-- ==== Sys2Proof/Laws/Frame.lean ====
section
/-! SUPPORT. The bit engine and the frame write: the engine emits the waveform the rules write out, and one lemma per
fact about what a frame write does. -/

namespace Sys2Proof.Machine

open Sys2Proof.Safety

/-! ### The engine -/

/-- The bits of a frame word from bit `n - 1` down to bit 0, as events. -/
def cellsDown (clk din : LineId) (delay : CommDelay) (sr : FrameWord) : Nat → List Event
  | 0 => []
  | n + 1 => bitCell clk din delay.toNat (sr.getLsbD n) ++ cellsDown clk din delay sr n

/-- From the data phase of bit `n`, five events a bit bring the engine to idle, and they are the bit cells. -/
theorem engineRun_cells (clk din : LineId) (delay : CommDelay) (sr : FrameWord) (n : Nat) (h : n < 16) :
    engineRun clk din delay sr (5 * (n + 1)) (.cell ⟨n, h⟩ .data) = (cellsDown clk din delay sr (n + 1), .idle) := by
  induction n with
  | zero => rfl
  | succ n ih =>
    rw [show 5 * (n + 1 + 1) = 5 * (n + 1) + 1 + 1 + 1 + 1 + 1 by ring]
    simp only [engineRun, posNext, ih (Nat.lt_of_succ_lt h)]
    simp [cellsDown, bitCell, cellEvent]

theorem frameWord_low (a d : Byte) {j : Nat} (h : j < 8) : (frameWord a d).getLsbD j = d.getLsbD j := by
  unfold frameWord
  rw [BitVec.getLsbD_append]
  simp [h]

theorem frameWord_high (a d : Byte) (j : Nat) : (frameWord a d).getLsbD (j + 8) = a.getLsbD j := by
  unfold frameWord
  rw [BitVec.getLsbD_append]
  simp

/-- Sixteen cells are the address byte and then the data byte (R139). -/
theorem cellsDown_bytes (clk din : LineId) (delay : CommDelay) (a d : Byte) :
    cellsDown clk din delay (frameWord a d) 16
      = shiftByte clk din delay.toNat a ++ shiftByte clk din delay.toNat d := by
  have hi := frameWord_high a d
  have lo := @frameWord_low a d
  simp only [cellsDown, shiftByte, List.flatMap_cons, List.flatMap_nil, List.append_assoc,
    List.append_nil]
  rw [show (15 : Nat) = 7 + 8 from rfl, show (14 : Nat) = 6 + 8 from rfl, show (13 : Nat) = 5 + 8 from rfl,
    show (12 : Nat) = 4 + 8 from rfl, show (11 : Nat) = 3 + 8 from rfl, show (10 : Nat) = 2 + 8 from rfl,
    show (9 : Nat) = 1 + 8 from rfl]
  rw [hi 7, hi 6, hi 5, hi 4, hi 3, hi 2,
    hi 1]
  rw [show (frameWord a d).getLsbD 8 = a.getLsbD 0 from hi 0]
  rw [lo (show 7 < 8 by omega), lo (show 6 < 8 by omega), lo (show 5 < 8 by omega), lo (show 4 < 8 by omega),
    lo (show 3 < 8 by omega), lo (show 2 < 8 by omega), lo (show 1 < 8 by omega), lo (show 0 < 8 by omega)]

/-- The engine's whole run for a frame: the waveform of R139, and it ends idle. -/
theorem engineRun_frame (clk din : LineId) (delay : CommDelay) (a d : Byte) :
    engineRun clk din delay (frameWord a d) 80 posStart
      = (shiftByte clk din delay.toNat a ++ shiftByte clk din delay.toNat d, .idle) := by
  rw [← cellsDown_bytes]
  exact engineRun_cells clk din delay (frameWord a d) 15 (by omega)

/-! ### Emitting -/

@[simp] theorem linesAfterAll_nil (t : Transport) (ls : Lines) : linesAfterAll t [] ls = ls := rfl

@[simp] theorem spiAfterAll_nil (p : Spi) : spiAfterAll [] p = p := rfl

theorem linesAfterAll_cons (t : Transport) (e : Event) (es : List Event) (ls : Lines) :
    linesAfterAll t (e :: es) ls = linesAfterAll t es (linesAfter t e ls) := rfl

theorem spiAfterAll_cons (e : Event) (es : List Event) (p : Spi) :
    spiAfterAll (e :: es) p = spiAfterAll es (spiAfter e p) := rfl

theorem linesAfterAll_append (t : Transport) (es fs : List Event) (ls : Lines) :
    linesAfterAll t (es ++ fs) ls = linesAfterAll t fs (linesAfterAll t es ls) := List.foldl_append

theorem spiAfterAll_append (es fs : List Event) (p : Spi) :
    spiAfterAll (es ++ fs) p = spiAfterAll fs (spiAfterAll es p) := List.foldl_append

/-- Emitting twice is emitting the concatenation. -/
theorem emitAll_emitAll (es fs : List Event) (s : State) : emitAll fs (emitAll es s) = emitAll (es ++ fs) s := by
  simp [emitAll, linesAfterAll_append, spiAfterAll_append]

/-! ### The frame write -/

/-- On the software path a frame loads the shift register and emits its waveform (R137). -/
theorem frameSW_eq (clk cs din : LineId) (a d : Byte) (s : State) :
    frameSW clk cs din a d s
      = setPos .idle (loadShift (frameWord a d) (emitAll (softwareFrame clk cs din s.commDelay.toNat ⟨a, d⟩) s)) := by
  unfold frameSW shiftOut
  simp only [emitAll_commDelay, emitAll_sr, setPos_commDelay, setPos_sr, setPos_pos, loadShift_sr,
    loadShift_commDelay, Reg.stored_val, engineRun_frame]
  simp [emitAll, setPos, loadShift, softwareFrame, linesAfterAll, spiAfterAll]

/-- The whole frame write, on either path. -/
theorem writeFrame_events (a d : Byte) (s : State) :
    (writeFrame a d s).events = s.events ++ pathEvents s.transport s.commDelay ⟨a, d⟩ := by
  unfold writeFrame frameOnPath pathEvents
  cases h : s.transport with
  | software clk cs din => simp [frameSW_eq]
  | hardware k i => simp [frameHW]

theorem writeFrame_lines (a d : Byte) (s : State) :
    (writeFrame a d s).lines = linesAfterAll s.transport (pathEvents s.transport s.commDelay ⟨a, d⟩) s.lines := by
  unfold writeFrame frameOnPath pathEvents
  cases h : s.transport with
  | software clk cs din => simp [frameSW_eq, h]
  | hardware k i => simp [frameHW, h]

theorem writeFrame_spi (a d : Byte) (s : State) :
    (writeFrame a d s).spi = spiAfterAll (pathEvents s.transport s.commDelay ⟨a, d⟩) s.spi := by
  unfold writeFrame frameOnPath pathEvents
  cases h : s.transport with
  | software clk cs din => simp [frameSW_eq]
  | hardware k i => simp [frameHW]

@[simp] theorem writeFrame_transport (a d : Byte) (s : State) : (writeFrame a d s).transport = s.transport := by
  unfold writeFrame frameOnPath
  split <;> simp [frameSW_eq, frameHW]

@[simp] theorem writeFrame_commDelay (a d : Byte) (s : State) : (writeFrame a d s).commDelay = s.commDelay := by
  unfold writeFrame frameOnPath
  split <;> simp [frameSW_eq, frameHW]

@[simp] theorem writeFrame_session (a d : Byte) (s : State) : (writeFrame a d s).session = s.session := by
  unfold writeFrame frameOnPath
  split <;> simp [frameSW_eq, frameHW]

@[simp] theorem writeFrame_digitCount (a d : Byte) (s : State) : (writeFrame a d s).digitCount = s.digitCount := by
  unfold writeFrame frameOnPath
  split <;> simp [frameSW_eq, frameHW]

@[simp] theorem writeFrame_decodeMode (a d : Byte) (s : State) : (writeFrame a d s).decodeMode = s.decodeMode := by
  unfold writeFrame frameOnPath
  split <;> simp [frameSW_eq, frameHW]

@[simp] theorem writeFrame_intensity (a d : Byte) (s : State) : (writeFrame a d s).intensity = s.intensity := by
  unfold writeFrame frameOnPath
  split <;> simp [frameSW_eq, frameHW]

@[simp] theorem writeFrame_shutdown (a d : Byte) (s : State) : (writeFrame a d s).shutdown = s.shutdown := by
  unfold writeFrame frameOnPath
  split <;> simp [frameSW_eq, frameHW]

@[simp] theorem writeFrame_displayTest (a d : Byte) (s : State) : (writeFrame a d s).displayTest = s.displayTest := by
  unfold writeFrame frameOnPath
  split <;> simp [frameSW_eq, frameHW]

@[simp] theorem writeFrame_busy (a d : Byte) (s : State) : (writeFrame a d s).busy = s.busy := by
  unfold writeFrame frameOnPath
  split <;> simp [frameSW_eq, frameHW]

@[simp] theorem writeFrame_returns (a d : Byte) (s : State) : (writeFrame a d s).returns = s.returns := by
  unfold writeFrame frameOnPath
  split <;> simp [frameSW_eq, frameHW]

@[simp] theorem writeFrame_busReady (a d : Byte) (s : State) : (writeFrame a d s).busReady = s.busReady := by
  unfold writeFrame frameOnPath
  split <;> simp [frameSW_eq, frameHW]
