theorem follows_complete (h : R s u) : Follows R (complete s) (complete u) := follows_next (hR.setBusy h false)

theorem frameOnPath (h : R s u) (a d : Byte) : R (frameOnPath a d s) (frameOnPath a d u) := by
  have g := hR.reads h
  unfold Machine.frameOnPath
  rw [g.transport]
  cases ht : s.transport with
  | software clk cs din =>
    show R (frameSW clk cs din a d s) (frameSW clk cs din a d u)
    rw [frameSW_eq, frameSW_eq, g.delay (by simp [hardwareActive, ht])]
    exact hR.setPos (hR.loadShift (hR.emitAll h _) _) _
  | hardware kHz j => exact hR.emitAll h _

theorem writeFrame (h : R s u) (a d : Byte) : R (writeFrame a d s) (writeFrame a d u) :=
  hR.chipReceive (hR.recordFrame (hR.frameOnPath h a d) a d) a d

theorem writeFrames (h : R s u) (fs : List Frame) : R (writeFrames fs s) (writeFrames fs u) := by
  induction fs generalizing s u with
  | nil => exact h
  | cons f fs ih => exact ih (hR.writeFrame h f.addr f.data)

theorem sessionBegin (h : R s u) : R (sessionBegin s) (sessionBegin u) := by
  rw [Machine.sessionBegin, Machine.sessionBegin, (hR.reads h).transport]
  exact hR.emitAll h _

theorem sessionEnd (h : R s u) : R (sessionEnd s) (sessionEnd u) := by
  rw [Machine.sessionEnd, Machine.sessionEnd, (hR.reads h).transport]
  exact hR.emitAll h _

theorem initialiseBody (h : R s u) (n m : Byte) : R (initialiseBody n m s) (initialiseBody n m u) := by
  have h := hR.setSession (hR.emitAll (hR.sessionBegin (hR.storeDigitCount h n)) [.delayMillis 50]) .active
  have h := hR.storeDecodeMode (hR.writeFrame (hR.writeFrame h 0x0B#8 (scanLimitOperand n)) 0x09#8 m) m
  have h := hR.storeShutdown (hR.writeFrame h 0x0C#8 (shutdownOperand false)) false
  have h := hR.storeDisplayTest (hR.writeFrame h 0x0F#8 (displayTestOperand false)) false
  exact hR.storeIntensity (hR.writeFrame (hR.writeFrames h (clearFrames n.toNat)) 0x0A#8 0x08#8) 0x08#8

theorem digitsOf_eq (h : R s u) : digitsOf u = digitsOf s := by rw [digitsOf, (hR.reads h).digitCount, digitsOf]

theorem follows_whenAdmitted {need : Session} {body : State → Answer} (h : R s u)
    (hb : ∀ {s u}, R s u → Follows R (body s) (body u)) :
    Follows R (whenAdmitted need s body) (whenAdmitted need u body) := by
  intro t ht
  obtain ⟨hs, ht⟩ := whenAdmitted_next ht
  have g := hR.reads h
  have hu : Ready u need := by rwa [Ready, g.busy, g.busReady, g.session]
  rw [whenAdmitted_ready hu]
  exact hb (hR.setBusy h true) t ht

theorem microAdmission_eq (h : R s u) (need : Session) : microAdmission need u = microAdmission need s := by
  have g := hR.reads h
  simp only [microAdmission, g.busy, g.busReady, g.session]

theorem follows_renderPlaced (h : R s u) (fs : Option (List Frame)) :
    Follows R (renderPlaced fs s) (renderPlaced fs u) := by
  cases fs with
  | none => exact follows_refused _ _
  | some fs => exact hR.follows_complete (hR.writeFrames h fs)

theorem renderUnaligned (h : R s u) (text : List Byte) : R (renderUnaligned text s) (renderUnaligned text u) := by
  rw [Machine.renderUnaligned, Machine.renderUnaligned, hR.digitsOf_eq h]
  exact hR.writeFrames h _

/-- Every instruction keeps a simulation, and accepts in the second state what it accepts in the first. -/
theorem follows_exec (h : R s u) (i : Instr) : Follows R (exec i s) (exec i u) := by
  cases i with
  | noop d | digit0 d | digit1 d | digit2 d | digit3 d | digit4 d | digit5 d | digit6 d | digit7 d =>
    exact follows_next (hR.chipReceive h _ d)
  | decodeMode d | intensity d | scanLimit d | shutdown d | displayTest d =>
    exact follows_next (hR.chipReceive h _ d)
  | resetSw clk cs din => exact follows_ite (follows_next (hR.construct h _)) (follows_refused _ _)
  | resetHw kHz c =>
    simp only [exec, execResetHw]
    cases csLineOf c with
    | some i => exact follows_next (hR.construct h _)
    | none => exact follows_refused _ _
  | beginSession =>
    unfold exec execBeginSession
    rw [hR.microAdmission_eq h]
    cases microAdmission .uninitialized s with
    | some r => exact follows_refused _ _
    | none => exact follows_next (hR.sessionBegin h)
  | endSession =>
    unfold exec execEndSession
    rw [hR.microAdmission_eq h]
    cases microAdmission .active s with
    | some r => exact follows_refused _ _
    | none => exact follows_next (hR.sessionEnd h)
  | writeFrame a d => exact hR.follows_whenAdmitted h fun h => hR.follows_complete (hR.writeFrame h a d)
  | setCommDelay us =>
    simp only [exec, execSetCommDelay, (hR.reads h).busy]
    exact follows_ite (follows_refused _ _) (follows_next (hR.storeCommDelay h us))
  | getCommDelay =>
    simp only [exec, execGetCommDelay, (hR.reads h).busy]
    exact follows_ite (follows_refused _ _) (follows_next (hR.returnDelay h))
  | initialise n m =>
    exact hR.follows_whenAdmitted h fun h => follows_ite (follows_refused _ _)
      (follows_ite (follows_refused _ _) (hR.follows_complete (hR.initialiseBody h n m)))
  | clear =>
    unfold exec execClear
    refine hR.follows_whenAdmitted h fun h => ?_
    rw [(hR.reads h).digitCount]
    exact hR.follows_complete (hR.writeFrames h _)
  | setSegments k b =>
    exact hR.follows_whenAdmitted h fun h =>
      follows_ite (hR.follows_complete (hR.writeFrame h _ b)) (follows_refused _ _)
  | setBrightness l =>
    exact hR.follows_whenAdmitted h fun h => hR.follows_complete (hR.storeIntensity (hR.writeFrame h _ _) _)
  | setShutdown on =>
    exact hR.follows_whenAdmitted h fun h => hR.follows_complete (hR.storeShutdown (hR.writeFrame h _ _) on)
  | setDisplayTest on =>
    exact hR.follows_whenAdmitted h fun h => hR.follows_complete (hR.storeDisplayTest (hR.writeFrame h _ _) on)
  | endOperations =>
    exact hR.follows_whenAdmitted h fun h => hR.follows_complete (hR.setSession (hR.sessionEnd h) .ended)
  | displayChar k c p =>
    exact hR.follows_whenAdmitted h fun h =>
      follows_ite (hR.follows_complete (hR.writeFrame h _ _)) (follows_refused _ _)
  | displayTextAligned text al =>
    unfold exec execDisplayTextAligned
    refine hR.follows_whenAdmitted h fun h => ?_
    rw [hR.digitsOf_eq h]
    cases al with
    | rightZeros => exact hR.follows_complete h
    | left => exact hR.follows_renderPlaced h _
    | right => exact hR.follows_renderPlaced h _
  | displayText text => exact hR.follows_whenAdmitted h fun h => hR.follows_complete (hR.renderUnaligned h text)
  | displayInteger v al =>
    unfold exec execDisplayInteger
    refine hR.follows_whenAdmitted h fun h => ?_
    rw [hR.digitsOf_eq h]
    exact hR.follows_complete (hR.renderUnaligned h _)
  | displayTwoFields v l al =>
    unfold exec execDisplayTwoFields
    refine hR.follows_whenAdmitted h fun h => ?_
    rw [hR.digitsOf_eq h]
    exact follows_ite (follows_refused _ _) (hR.follows_complete (hR.renderUnaligned h _))
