-- ==== Sys2Proof/Decode.lean ====
section
/-! DEFINITION. The decoder (R45 to R67, R73), total on every word, and after it the encoder, written from the same
encoding tables. The decoder makes checks 1, 2 and 4 to 8 of R73; privilege (3), declared counts (9) and the bank rule
(10) are made where the word issues, since the first two depend on the block that runs it. -/

namespace Sys2Proof

/-- A failed decode check: the cause of R74, the failing half, the failing field (R130). -/
structure DecErr where
  cause : Nat
  half : Nat
  fld : Nat
  deriving DecidableEq, Repr, Inhabited

/-- The fields of a full word in the register form's boundaries (R46, R50). -/
structure Raw where
  sw : Bool
  uni : Bool
  neg : Bool
  g : Nat
  op : Nat
  sub : Nat
  d : Nat
  a : Nat
  b : Nat
  c : Nat
  m : Nat
  deriving DecidableEq, Repr, Inhabited

/-- Widths of the fields, from bit 0 up: M, C, B, A, D, SUB, OP, G, N, U, P, S (R45, R46, R50). -/
def packFields : List (Nat × Nat) → Nat
  | [] => 0
  | (w, x) :: fs => x % 2 ^ w + 2 ^ w * packFields fs

/-- The full word (P = 0) of a set of fields. -/
def Raw.toNat (r : Raw) : Nat :=
  packFields [(9, r.m), (9, r.c), (9, r.b), (9, r.a), (9, r.d), (3, r.sub), (9, r.op), (3, r.g), (1, b2n r.neg),
    (1, b2n r.uni), (1, 0), (1, b2n r.sw)]

/-- The fields of a word. -/
def Raw.ofNat (w : Nat) : Raw :=
  { m := field w 0 9, c := field w 9 9, b := field w 18 9, a := field w 27 9, d := field w 36 9, sub := field w 45 3,
    op := field w 48 9, g := field w 57 3, neg := bitAt w 60, uni := bitAt w 61, sw := bitAt w 63 }

def Raw.hdr (r : Raw) : Hdr := ⟨r.sw, r.uni, r.neg, r.g⟩

/-- Bits 26:0, the immediate or TO (R50). -/
def Raw.imm (r : Raw) : BitVec 27 := BitVec.ofNat 27 (r.m + 512 * r.c + 262144 * r.b)

/-- RO of the branch form (R50). -/
def Raw.ro (r : Raw) : BitVec 18 := BitVec.ofNat 18 (r.a + 512 * r.d)

/-- Bits 26:0 as a number, from which the memory and matrix forms cut their fields (R50). -/
def Raw.low27 (r : Raw) : Nat := r.m + 512 * r.c + 262144 * r.b

def Raw.memL (r : Raw) : Nat := field r.low27 23 4
def Raw.memO (r : Raw) : Nat := field r.low27 14 9
def Raw.memDisp (r : Raw) : Nat := field r.low27 7 7
def Raw.memM (r : Raw) : Nat := field r.low27 0 7
def Raw.matT (r : Raw) : Nat := field r.low27 24 3
def Raw.matQm (r : Raw) : Nat := field r.low27 20 4
def Raw.matAf (r : Raw) : Nat := field r.low27 16 4
def Raw.matBf (r : Raw) : Nat := field r.low27 12 4
def Raw.matM (r : Raw) : Nat := field r.low27 0 12

/-- A decode check: the cause and field it reports when it fails. -/
def need (ok : Bool) (cause fld : Nat) : Except DecErr Unit :=
  if ok then .ok () else .error ⟨cause, 0, fld⟩

/-- Field numbers of TCAUSE FIELD (R130). -/
def fOp : Nat := 1
def fSub : Nat := 2
def fU : Nat := 3
def fD : Nat := 4
def fA : Nat := 5
def fB : Nat := 6
def fC : Nat := 7
def fM : Nat := 8
def fGuard : Nat := 9

/-- The source an operand field names (R28). -/
def srcOf (n : Nat) : Option Src :=
  if n < 384 then some (.v n) else if n < 448 then some (.s (n - 384)) else if n < 452 then some (.q (n - 448))
  else match n with
    | 452 => some .zero | 453 => some .laneid | 454 => some .sliceid | 455 => some .gangid
    | 456 => some .blockid | 457 => some .popid | 458 => some .lineage | 459 => some .clk | _ => none

def Src.code : Src → Nat
  | .v n => n | .s n => 384 + n | .q n => 448 + n
  | .zero => 452 | .laneid => 453 | .sliceid => 454 | .gangid => 455 | .blockid => 456 | .popid => 457
  | .lineage => 458 | .clk => 459

/-- The destination an operand field names; read-only operands and 460 to 511 name none (R29). -/
def dstOf (n : Nat) : Option Dst :=
  if n < 384 then some (.v n) else if n < 448 then some (.s (n - 384)) else if n < 452 then some (.q (n - 448))
  else if n == 452 then some .zero else none

def Dst.code : Dst → Nat
  | .v n => n | .s n => 384 + n | .q n => 448 + n | .zero => 452

/-- Check 7 on a source field. -/
def srcBy (ok : Src → Bool) (n f : Nat) : Except DecErr Src :=
  match srcOf n with
  | some x => if ok x then .ok x else .error ⟨0x04, 0, f⟩
  | none => .error ⟨0x04, 0, f⟩

/-- Check 7 on a destination field. -/
def dstBy (ok : Dst → Bool) (n f : Nat) : Except DecErr Dst :=
  match dstOf n with
  | some x => if ok x then .ok x else .error ⟨0x04, 0, f⟩
  | none => .error ⟨0x04, 0, f⟩

/-- An unused field holds 452 (R58). -/
def unused (n f : Nat) : Except DecErr Unit := need (n == 452) 0x04 f

/-- A predicate field (R57). -/
def predBy (n f : Nat) : Except DecErr Nat := do need (n < 8) 0x04 f; pure n

/-- A vector register field. -/
def vecBy (al n f : Nat) : Except DecErr Nat := do need (vecOk al n) 0x04 f; pure n

/-- A scalar register field. -/
def scalBy (n f : Nat) : Except DecErr Nat := do need (384 ≤ n && n < 448) 0x04 f; pure (n - 384)

/-- A queue register field, 448 + K (R325). -/
def queueBy (n f : Nat) : Except DecErr Nat := do need (448 ≤ n && n < 452) 0x04 f; pure (n - 448)

/-- Check 8: a scalar destination needs the uniform bit (R60). -/
def scalarU (u : Bool) : Dst → Except DecErr Unit
  | .s _ => need u 0x0A fD
  | _ => .ok ()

• **Exercise instructions**
If a line in the data above holds the string "sliceid", report that line.

• **Result of the task**
    | 452 => some .zero | 453 => some .laneid | 454 => some .sliceid | 455 => some .gangid
  | .zero => 452 | .laneid => 453 | .sliceid => 454 | .gangid => 455 | .blockid => 456 | .popid => 457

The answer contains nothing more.